---------- Task inputs ----------

theorem AsciiEncStep.seqOk (h : AsciiEncStep s t) (hseq : SeqOk .asciiEnc s) (hrun : t.phase ≠ .idle) :
    SeqOk .asciiEnc t := by
  cases h with
  | hold => exact hseq
  | refuse | lf => exact absurd rfl hrun
  | start h hlen => exact .inr ⟨hlen, .inl ⟨rfl, rfl⟩, [], rfl, rfl⟩
  | char c next h hroom => exact h.seqOk hseq
  | hi b h hroom hb =>
    obtain ⟨hlen, hlt, hbs⟩ := hseq.core_of_asciiEnc (.inl h)
    exact .inr ⟨hlen, .inr (.inl ⟨.inr rfl, hlt⟩), hbs⟩
  | byte b h hroom hb hidx =>
    obtain ⟨hlen, hlt, bs, hbs, hacc⟩ := hseq.core_of_asciiEnc (.inr h)
    have hmax := (coreLenOk_iff _).mp hlen
    exact .inr ⟨hlen, .inr (.inl ⟨.inl rfl, hidx⟩), bs ++ [b], slice_idx_succ (by omega) hbs hb,
      by rw [byteSum_snoc, ← hacc]⟩
  | lastByte b h hroom hb hidx =>
    obtain ⟨hlen, hlt, bs, hbs, hacc⟩ := hseq.core_of_asciiEnc (.inr h)
    have hmax := (coreLenOk_iff _).mp hlen
    exact .inr ⟨hlen, .inr (.inr ⟨.inl rfl, by show s.idx + 1#9 = s.flen; bv_omega⟩), bs ++ [b],
      slice_idx_succ (by omega) hbs hb, by rw [byteSum_snoc, ← hacc]⟩

/-- While it hunts ASCII.DEC has no pending echo (R213). -/
theorem SeqOk.hunt_of_asciiDec (h : SeqOk .asciiDec s) (hphase : s.phase = .hunt) : s.flen = 0#9 ∧ s.echoPend = 0#16 := by
  obtain ⟨hflen, ⟨hecho, -⟩ | ⟨-, hpend⟩ | ⟨hframe, -⟩⟩ := h.resolve_left (by simp [hphase])
  · simp [hphase] at hecho
  · exact ⟨hflen, hpend⟩
  · simp [hphase] at hframe

theorem AsciiDecStep.seqOk (h : AsciiDecStep s t) (hseq : SeqOk .asciiDec s) (hrun : t.phase ≠ .idle) :
    SeqOk .asciiDec t := by
  cases h with
  | hold => exact hseq
  | accept => exact absurd rfl hrun
  | startEcho h hecho => exact .inr ⟨rfl, .inl ⟨rfl, hecho⟩⟩
  | startHunt h hecho => exact .inr ⟨rfl, .inr (.inl ⟨rfl, hecho⟩)⟩
  | echo c rest h hrx hmore => exact .inr ⟨(hseq.resolve_left (by simp [h])).1, .inl ⟨h, hmore⟩⟩
  | echoEnd c rest h hrx hlast => exact .inr ⟨(hseq.resolve_left (by simp [h])).1, .inr (.inl ⟨rfl, hlast⟩)⟩
  | colon c rest h hrx =>
    obtain ⟨hflen, hpend⟩ := hseq.hunt_of_asciiDec h
    exact .inr ⟨hflen, .inr (.inr ⟨.inl rfl, hpend, Nat.zero_le _, [], rfl, rfl⟩)⟩
  | discard c rest h hrx | garbage c rest h hrx =>
    obtain ⟨hflen, hpend⟩ := hseq.hunt_of_asciiDec h
    exact .inr ⟨hflen, .inr (.inl ⟨h, hpend⟩)⟩
  | restart c rest h hrx =>
    obtain ⟨hflen, hpend, -⟩ := hseq.frame_of_asciiDec h
    exact .inr ⟨hflen, .inr (.inr ⟨.inl rfl, hpend, Nat.zero_le _, [], rfl, rfl⟩)⟩
  | skip c rest h hrx =>
    obtain ⟨hflen, hpend, -⟩ := hseq.frame_of_asciiDec h
    exact .inr ⟨hflen, .inr (.inl ⟨rfl, hpend⟩)⟩
  | digit c rest v h hrx =>
    obtain ⟨hflen, hpend, hmax, hbs⟩ := hseq.frame_of_asciiDec (.inl h)
    exact .inr ⟨hflen, .inr (.inr ⟨.inr rfl, hpend, hmax, hbs⟩)⟩
  | byte c rest b h hrx hroom hidx =>
    obtain ⟨hflen, hpend, hmax, bs, hbs, hacc⟩ := hseq.frame_of_asciiDec (.inr h)
    have hsucc := toNat_succ_of_lt (idx := s.idx) (by omega)
    exact .inr ⟨hflen, .inr (.inr ⟨.inl rfl, hpend, by show (s.idx + 1#9).toNat ≤ Config.maxCore + 1; omega, bs ++ [b],
      slice_write_idx b (by omega) hbs, by rw [byteSum_snoc, ← hacc]⟩)⟩

/-- A command whose only step is INIT has no step but to end. -/
theorem SeqOk.of_initResult {i : Instr} {u : State} (hu : initResult s i = some u) (h : exec i s = .next t)
    (hseq : SeqOk i s) (hrun : t.phase ≠ .idle) : SeqOk i t := by
  obtain rfl | ⟨-, rfl⟩ := exec_next_of_initResult hu h
  · exact hseq
  · exact absurd rfl hrun

/-- A step that does not end the command leaves its sequencer as its rule says. -/
theorem exec_seqOk {i : Instr} (h : exec i s = .next t) (hseq : SeqOk i s) (hrun : t.phase ≠ .idle) : SeqOk i t := by
  cases i with
  | nop | crcInit | crcByte | lrcInit | lrcByte => exact .of_initResult rfl h hseq hrun
  | crcRange => exact (exec_crcRange_next h).seqOk hseq hrun
  | lrcRange => exact (exec_lrcRange_next h).seqOk hseq hrun
  | tcpEnc => exact (exec_tcpEnc_next h).seqOk hseq hrun
  | tcpDec => exact (exec_tcpDec_next h).seqOk hseq hrun
  | rtuEnc => exact (exec_rtuEnc_next h).seqOk hseq hrun
  | rtuDec => exact (exec_rtuDec_next h).seqOk hseq hrun
  | asciiEnc => exact (exec_asciiEnc_next h).seqOk hseq hrun
  | asciiDec => exact (exec_asciiDec_next h).seqOk hseq hrun

end Commands

end Sys2Proof.Machine
end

----------

What the task requires
Each line in the listing above that includes the word "idle" needs to be copied out.

Task output
theorem AsciiEncStep.seqOk (h : AsciiEncStep s t) (hseq : SeqOk .asciiEnc s) (hrun : t.phase ≠ .idle) :
theorem AsciiDecStep.seqOk (h : AsciiDecStep s t) (hseq : SeqOk .asciiDec s) (hrun : t.phase ≠ .idle) :
    (hseq : SeqOk i s) (hrun : t.phase ≠ .idle) : SeqOk i t := by
theorem exec_seqOk {i : Instr} (h : exec i s = .next t) (hseq : SeqOk i s) (hrun : t.phase ≠ .idle) : SeqOk i t := by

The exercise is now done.